-- ==== Sys2Proof/Laws/KeepsSherex.lean ====
section
/-! SUPPORT. The frames of the operations of Machine/Sherex.lean: what each can change, and that it keeps the stores canonical. -/

namespace Sys2Proof.Machine
open Sys2Proof

theorem keeps_advanceTail (n : ℕ) (s : State) :
    Keeps 0x200000000000000000000000000000000000000000000000000000000000000000 0 s (advanceTail n s) := by
  unfold advanceTail
  repeat' first
    | with_reducible first
        | apply Keeps.refl
    | (with_reducible apply Keeps.after (keeps_wr ..) ?_ ?_ ?_) <;> [(first | rfl | (dsimp only; rfl)); rfl; skip]
    | split
    | dsimp only

theorem keeps_setTaken (n : ℕ) (m : ℕ) (t : Option MbTaken) (s : State) :
    Keeps 0 0x10000 s (setTaken n m t s) := by
  unfold setTaken
  repeat' first
    | with_reducible first
        | apply Keeps.refl
    | simp (disch := first | exact Or.inl rfl | with_reducible exact Or.inr rfl | rfl) only [Keeps.upd]

theorem keeps_putResponse (n : ℕ) (m : ℕ) (l : List Byte) (s : State) :
    Keeps 0x1000000000000000000000000000000000000000000000000000000000000000000 0 s (putResponse n m l s) := by
  unfold putResponse
  repeat' first
    | with_reducible first
        | apply Keeps.refl
        | apply Keeps.andThen (Keeps.foldl (fun t a => ?_)) ?_
    | (with_reducible apply Keeps.after (keeps_setReg ..) ?_ ?_ ?_) <;> [(first | rfl | (dsimp only; rfl)); rfl; skip]

theorem keeps_shxAnswer (n : ℕ) (m : ℕ) (status : ℕ) (dsrc : ℕ) (handle : ℕ) (detail : ℕ) (result : List Byte) (s : State) :
    Keeps 0x1000000000000000000000000000000000000000000000000000000000000000000 0x10000 s (shxAnswer n m status dsrc handle detail result s) := by
  unfold shxAnswer
  repeat' first
    | with_reducible first
        | apply Keeps.refl
    | (with_reducible apply Keeps.after (keeps_setTaken ..) ?_ ?_ ?_) <;> [rfl; rfl; skip]
    | (with_reducible apply Keeps.after (keeps_putResponse ..) ?_ ?_ ?_) <;> [rfl; rfl; skip]

theorem keeps_shxRefuse (n : ℕ) (m : ℕ) (status : ℕ) (s : State) :
    Keeps 0x1000000000000000000000000000000000000000000000000000000000000000000 0x10000 s (shxRefuse n m status s) := by
  unfold shxRefuse
  repeat' first
    | with_reducible first
        | apply Keeps.refl
    | (with_reducible apply Keeps.after (keeps_shxAnswer ..) ?_ ?_ ?_) <;> [rfl; rfl; skip]

theorem keeps_authFailed (n : ℕ) (m : ℕ) (s : State) :
    Keeps 0x1000400000000000000000000000000000000000000000000000000000000000000 0x10000 s (authFailed n m s) := by
  unfold authFailed
  repeat' first
    | with_reducible first
        | apply Keeps.refl
    | (with_reducible apply Keeps.after (keeps_on ..) ?_ ?_ ?_) <;> [(first | rfl | (dsimp only; rfl)); rfl; skip]
    | (with_reducible apply Keeps.after (keeps_shxRefuse ..) ?_ ?_ ?_) <;> [rfl; rfl; skip]
    | simp (disch := first | exact Or.inl rfl | with_reducible exact Or.inr rfl | rfl) only [Keeps.upd]
    | split

theorem keeps_setNext (n : ℕ) (v : ℕ) (s : State) :
    Keeps 0x1800000000000000000000000000000000000000000000000000000000000000 0 s (setNext n v s) := by
  unfold setNext
  repeat' first
    | with_reducible first
        | apply Keeps.refl
    | (with_reducible apply Keeps.after (keeps_wr ..) ?_ ?_ ?_) <;> [(first | rfl | (dsimp only; rfl)); rfl; skip]

theorem keeps_setPhase (n : ℕ) (m : ℕ) (p : MbPhase) (s : State) :
    Keeps 0 0x10000 s (setPhase n m p s) := by
  unfold setPhase
  repeat' first
    | with_reducible first
        | apply Keeps.refl
    | (with_reducible apply Keeps.after (keeps_setTaken ..) ?_ ?_ ?_) <;> [rfl; rfl; skip]

theorem keeps_counterTaken (n : ℕ) (m : ℕ) (s : State) :
    Keeps 0x1800000000000000000000000000000000000000000000000000000000000000 0x10000 s (counterTaken n m s) := by
  unfold counterTaken
  repeat' first
    | with_reducible first
        | apply Keeps.refl
    | (with_reducible apply Keeps.after (keeps_setNext ..) ?_ ?_ ?_) <;> [rfl; rfl; skip]
    | (with_reducible apply Keeps.after (keeps_setPhase ..) ?_ ?_ ?_) <;> [rfl; rfl; skip]

theorem keeps_checkCounter (n : ℕ) (m : ℕ) (s : State) :
    Keeps 0x1001800000000000000000000000000000000000000000000000000000000000000 0x10000 s (checkCounter n m s) := by
  unfold checkCounter
  repeat' first
    | with_reducible first
        | apply Keeps.refl
    | (with_reducible apply Keeps.after (keeps_shxRefuse ..) ?_ ?_ ?_) <;> [rfl; rfl; skip]
    | (with_reducible apply Keeps.after (keeps_setPhase ..) ?_ ?_ ?_) <;> [rfl; rfl; skip]
    | (with_reducible apply Keeps.after (keeps_counterTaken ..) ?_ ?_ ?_) <;> [rfl; rfl; skip]
    | split
    | dsimp only

theorem keeps_authenticate (n : ℕ) (m : ℕ) (s : State) :
    Keeps 0x1001c00000000000000000000000000000000000000000000000000000000000000 0x10000 s (authenticate n m s) := by
  unfold authenticate
  repeat' first
    | with_reducible first
        | apply Keeps.refl
    | (with_reducible apply Keeps.after (keeps_off ..) ?_ ?_ ?_) <;> [(first | rfl | (dsimp only; rfl)); rfl; skip]
    | (with_reducible apply Keeps.after (keeps_shxRefuse ..) ?_ ?_ ?_) <;> [rfl; rfl; skip]
    | (with_reducible apply Keeps.after (keeps_authFailed ..) ?_ ?_ ?_) <;> [rfl; rfl; skip]
    | (with_reducible apply Keeps.after (keeps_checkCounter ..) ?_ ?_ ?_) <;> [rfl; rfl; skip]
    | simp (disch := first | exact Or.inl rfl | with_reducible exact Or.inr rfl | rfl) only [Keeps.upd]
    | split

theorem keeps_crCtlWrite (n : ℕ) (v : Word) (s : State) :
    Keeps 0x380000000000000000000000000000000000000000000000000000000000000000 0 s (crCtlWrite n v s) := by
  unfold crCtlWrite
  repeat' first
    | with_reducible first
        | apply Keeps.refl
    | (with_reducible apply Keeps.after (keeps_wr ..) ?_ ?_ ?_) <;> [(first | rfl | (dsimp only; rfl)); rfl; skip]
    | split
    | dsimp only

theorem keeps_crHeadWrite (n : ℕ) (v : Word) (s : State) :
    Keeps 0x500000000000000000000000000000000000000000000000000000000000000000 0 s (crHeadWrite n v s) := by
  unfold crHeadWrite
  repeat' first
    | with_reducible first
        | apply Keeps.refl
    | (with_reducible apply Keeps.after (keeps_wr ..) ?_ ?_ ?_) <;> [(first | rfl | (dsimp only; rfl)); rfl; skip]
    | (with_reducible apply Keeps.after (keeps_on ..) ?_ ?_ ?_) <;> [(first | rfl | (dsimp only; rfl)); rfl; skip]
    | split
    | dsimp only

theorem keeps_hwinWrite (n : ℕ) (w : ℕ) (k : ℕ) (v : Word) (s : State) :
    Keeps 0x100000000000000000000000000000000000000000000000000000000000000 0x10000 s (hwinWrite n w k v s) := by
  unfold hwinWrite
  repeat' first
    | with_reducible first
        | apply Keeps.refl
    | (with_reducible apply Keeps.after (keeps_setReg ..) ?_ ?_ ?_) <;> [(first | rfl | (dsimp only; rfl)); rfl; skip]
    | simp (disch := first | exact Or.inl rfl | with_reducible exact Or.inr rfl | rfl) only [Keeps.upd]
    | split

theorem keeps_setMbState (n : ℕ) (m : ℕ) (st : ℕ) (s : State) :
    Keeps 0x8000000000000000000000000000000000000000000000000000000000000000 0 s (setMbState n m st s) := by
  unfold setMbState
  repeat' first
    | with_reducible first
        | apply Keeps.refl
    | (with_reducible apply Keeps.after (keeps_wr ..) ?_ ?_ ?_) <;> [(first | rfl | (dsimp only; rfl)); rfl; skip]

theorem keeps_mbAck (n : ℕ) (m : ℕ) (s : State) :
    Keeps 0x8000000000000000000000000000000000000000000000000000000000000000 0 s (mbAck n m s) := by
  unfold mbAck
  repeat' first
    | with_reducible first
        | apply Keeps.refl
    | (with_reducible apply Keeps.after (keeps_on ..) ?_ ?_ ?_) <;> [(first | rfl | (dsimp only; rfl)); rfl; skip]
    | (with_reducible apply Keeps.after (keeps_setMbState ..) ?_ ?_ ?_) <;> [rfl; rfl; skip]
    | split

theorem keeps_mbDone (n : ℕ) (m : ℕ) (s : State) :
    Keeps 0x80000008000000000000000000000000000000000000000000000000000000000000000 0x21 s (mbDone n m s) := by
  unfold mbDone
  repeat' first
    | with_reducible first
        | apply Keeps.refl
    | (with_reducible apply Keeps.after (keeps_off ..) ?_ ?_ ?_) <;> [(first | rfl | (dsimp only; rfl)); rfl; skip]
    | (with_reducible apply Keeps.after (keeps_raise ..) ?_ ?_ ?_) <;> [rfl; rfl; skip]
    | (with_reducible apply Keeps.after (keeps_setMbState ..) ?_ ?_ ?_) <;> [rfl; rfl; skip]
    | split
    | dsimp only

theorem keeps_mbDoneWrite (n : ℕ) (m : ℕ) (s : State) :
    Keeps 0x8000000a000000000000000000000000000000000000000000000000000000000000000 0x10021 s (mbDoneWrite n m s) := by
  unfold mbDoneWrite
  repeat' first
    | with_reducible first
        | apply Keeps.refl
        | apply Keeps.andThen (Keeps.guarded ?_) ?_
    | (with_reducible apply Keeps.after (keeps_wr ..) ?_ ?_ ?_) <;> [(first | rfl | (dsimp only; rfl)); rfl; skip]
    | (with_reducible apply Keeps.after (keeps_setTaken ..) ?_ ?_ ?_) <;> [rfl; rfl; skip]
    | (with_reducible apply Keeps.after (keeps_mbDone ..) ?_ ?_ ?_) <;> [rfl; rfl; skip]
    | simp (disch := first | exact Or.inl rfl | with_reducible exact Or.inr rfl | rfl) only [Keeps.upd]
    | split

theorem keeps_mbRing (n : ℕ) (m : ℕ) (s : State) :
    Keeps 0x80000018000000000000000000000000000000000000000000000000000000000000000 0x21 s (mbRing n m s) := by
  unfold mbRing
  repeat' first
    | with_reducible first
        | apply Keeps.refl
    | (with_reducible apply Keeps.after (keeps_wr ..) ?_ ?_ ?_) <;> [(first | rfl | (dsimp only; rfl)); rfl; skip]
    | (with_reducible apply Keeps.after (keeps_on ..) ?_ ?_ ?_) <;> [(first | rfl | (dsimp only; rfl)); rfl; skip]
    | (with_reducible apply Keeps.after (keeps_raise ..) ?_ ?_ ?_) <;> [rfl; rfl; skip]
    | (with_reducible apply Keeps.after (keeps_setMbState ..) ?_ ?_ ?_) <;> [rfl; rfl; skip]
    | split

theorem keeps_mbTake (n : ℕ) (m : ℕ) (s : State) :
    Keeps 0x8000000000000000000000000000000000000000000000000000000000000000 0 s (mbTake n m s) := by
  unfold mbTake
  repeat' first
    | with_reducible first
        | apply Keeps.refl
    | (with_reducible apply Keeps.after (keeps_setMbState ..) ?_ ?_ ?_) <;> [rfl; rfl; skip]
    | split

theorem keeps_endTicket (t : Option ℕ) (s : State) :
    Keeps 0x304240080000000000000000100002250000000000000920000000000000000000000080000000 0x667a1 s (endTicket t s) := by
  unfold endTicket
  repeat' first
    | with_reducible first
        | apply Keeps.refl
    | (with_reducible apply Keeps.after (keeps_mntDoneWrite ..) ?_ ?_ ?_) <;> [rfl; rfl; skip]
    | split

theorem keeps_examine (n : ℕ) (m : ℕ) (s : State) :
    Keeps 0x1001c00000000000000000000000000000000000000000000000000000000000000 0x10000 s (examine n m s) := by
  unfold examine
  repeat' first
    | with_reducible first
        | apply Keeps.refl
    | (with_reducible apply Keeps.after (keeps_shxRefuse ..) ?_ ?_ ?_) <;> [rfl; rfl; skip]
    | (with_reducible apply Keeps.after (keeps_setPhase ..) ?_ ?_ ?_) <;> [rfl; rfl; skip]
    | (with_reducible apply Keeps.after (keeps_authenticate ..) ?_ ?_ ?_) <;> [rfl; rfl; skip]
    | split

theorem keeps_execAuthHoldExpiry (n : Fin 16) (m : Fin 2) (s : State) :
    KeepsO 0x1001c00000000000000000000000000000000000000000000000000000000000000 0x10000 s (execAuthHoldExpiry n m s) := by
  unfold execAuthHoldExpiry
  repeat' first
    | with_reducible first
        | apply KeepsO.done
        | apply Keeps.refl
        | apply Keeps.andThen (Keeps.guarded ?_) ?_
    | (with_reducible apply Keeps.after (keeps_authenticate ..) ?_ ?_ ?_) <;> [rfl; rfl; skip]

theorem keeps_showHandles (n : ℕ) (s : State) :
    Keeps 0x400400000000000000000000000000000000000000000000000000000000000000 0 s (showHandles n s) := by
  unfold showHandles
  repeat' first
    | with_reducible first
        | apply Keeps.refl
    | (with_reducible apply Keeps.after (keeps_wr ..) ?_ ?_ ?_) <;> [(first | rfl | (dsimp only; rfl)); rfl; skip]

theorem keeps_finishOp (o : ShxOp) (e : ShxEnd) (s : State) :
    Keeps 0x304240080000400400000000100002250000000000000920000000000000000000000080000000 0x767a1 s (finishOp o e s) := by
  unfold finishOp
  repeat' first
    | with_reducible first
        | apply Keeps.refl
    | (with_reducible apply Keeps.after (keeps_endTicket ..) ?_ ?_ ?_) <;> [rfl; rfl; skip]
    | (with_reducible apply Keeps.after (keeps_showHandles ..) ?_ ?_ ?_) <;> [rfl; rfl; skip]
    | simp (disch := first | exact Or.inl rfl | with_reducible exact Or.inr rfl | rfl) only [Keeps.upd]

theorem keeps_execCounterFloorWrite (n : Fin 16) (m : Fin 2) (ok : Bool) (s : State) :
    KeepsO 0x1001800000000000000000000000000000000000000000000000000000000000000 0x10000 s (execCounterFloorWrite n m ok s) := by
  unfold execCounterFloorWrite
  repeat' first
    | with_reducible first
        | apply KeepsO.done
        | apply Keeps.refl
        | apply Keeps.andThen (Keeps.guarded ?_) ?_
    | (with_reducible apply Keeps.after (keeps_shxRefuse ..) ?_ ?_ ?_) <;> [rfl; rfl; skip]
    | (with_reducible apply Keeps.after (keeps_counterTaken ..) ?_ ?_ ?_) <;> [rfl; rfl; skip]
    | simp (disch := first | exact Or.inl rfl | with_reducible exact Or.inr rfl | rfl) only [Keeps.upd]
    | split

theorem keeps_execCrEnable (n : Fin 16) (v : Word) (s : State) :
    KeepsO 0x380000000000000000000000000000000000000000000000000000000000000000 0 s (execCrEnable n v s) := by
  unfold execCrEnable
  repeat' first
    | with_reducible first
        | apply KeepsO.done
        | apply Keeps.refl
        | apply Keeps.andThen (Keeps.guarded ?_) ?_
    | (with_reducible apply Keeps.after (keeps_crCtlWrite ..) ?_ ?_ ?_) <;> [rfl; rfl; skip]

theorem keeps_execCrHeadWrite (n : Fin 16) (v : Word) (s : State) :
    KeepsO 0x500000000000000000000000000000000000000000000000000000000000000000 0 s (execCrHeadWrite n v s) := by
  unfold execCrHeadWrite
  repeat' first
    | with_reducible first
        | apply KeepsO.done
        | apply Keeps.refl
        | apply Keeps.andThen (Keeps.guarded ?_) ?_
    | (with_reducible apply Keeps.after (keeps_crHeadWrite ..) ?_ ?_ ?_) <;> [rfl; rfl; skip]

----------

## Aim of the exercise
Locate and copy each line in the data above that includes the word "List".

## Answer box
theorem keeps_putResponse (n : ℕ) (m : ℕ) (l : List Byte) (s : State) :
theorem keeps_shxAnswer (n : ℕ) (m : ℕ) (status : ℕ) (dsrc : ℕ) (handle : ℕ) (detail : ℕ) (result : List Byte) (s : State) :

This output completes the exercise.